◆ **Records to use**:
================

-- ==== Sys2Proof/Syntax.lean ====
section
/-! DEFINITION. The commands of the device: one constructor of `Instr` per row of the opcode table, with the row's
operands. An operand is what the outside supplies (an address, a value, bytes received, a measured delay, a unit number)
or the choice of which unit an event of the row concerns. -/

namespace Sys2Proof

/-- Who makes a register access (R16, R444, R484): Skyline at a credential level, or a control core. -/
inductive Agent where
  | sky (level : Fin 4)
  | core (n : Fin 16)
deriving DecidableEq, Repr

/-- What the outside supplies with a ply edge (R44): Tally clock cycles since the last edge, the latch deviations
measured at step 4 by lane (R145; 0 where a lane is not listed), die sensor temperatures and the Tally island's
(R597; two's complement degrees Celsius). -/
structure EdgeIn where
  tallyCycles : Nat
  deviations : List (Nat × Int)
  temps : List Int
  tlyTemp : Int
deriving DecidableEq, Repr

/-- Why a port returns to TRAINING (R80). -/
inductive LinkCause where
  | signal | cdr | markers | highSer | localFault
deriving DecidableEq, Repr

/-- A Skyline request frame as it reaches the node (R477): its fields, its payload words, its AUTH bytes and the CRC
that came with it. -/
structure SkyReq where
  level : Fin 4
  bcast : Bool
  dest : Byte
  tag : BitVec 16
  count : BitVec 16
  addr : Word
  nonce : DWord
  payload : List Word
  auth : List Byte
  crc : Word
deriving DecidableEq, Repr

/-- What the Cruise visits (R272): a Deck way, an index bucket, or the end of an index pass. -/
inductive CruiseTarget where
  | deck (pipe : Fin 8) (set : Nat) (way : Fin 16)
  | bucket (b : Nat)
  | passEnd
deriving DecidableEq, Repr

/-- The four receipt timers of a PTP port (R140). -/
inductive PtpTimer where
  | announce | sync | delayResp | interval
deriving DecidableEq, Repr
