-- ==== Sys2Proof/Decode.lean ====
section
/-! DEFINITION. The decoder over the rows of the opcode table that give bits. No row of this device's table gives any: its
commands are register accesses, bus operations and events, and none is spelled by a word of the table. -/

namespace Sys2Proof

/-- The command that a word of `nbits` bits spells by the table: none. -/
def decodeTableWord (_nbits _w : Nat) : Option Instr := none

end Sys2Proof
end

================

Where does the word "Skyline" show up in the material? Copy out each line that has it.

◆ **Solution below**:
/-- Who makes a register access (R16, R444, R484): Skyline at a credential level, or a control core. -/
/-- A Skyline request frame as it reaches the node (R477): its fields, its payload words, its AUTH bytes and the CRC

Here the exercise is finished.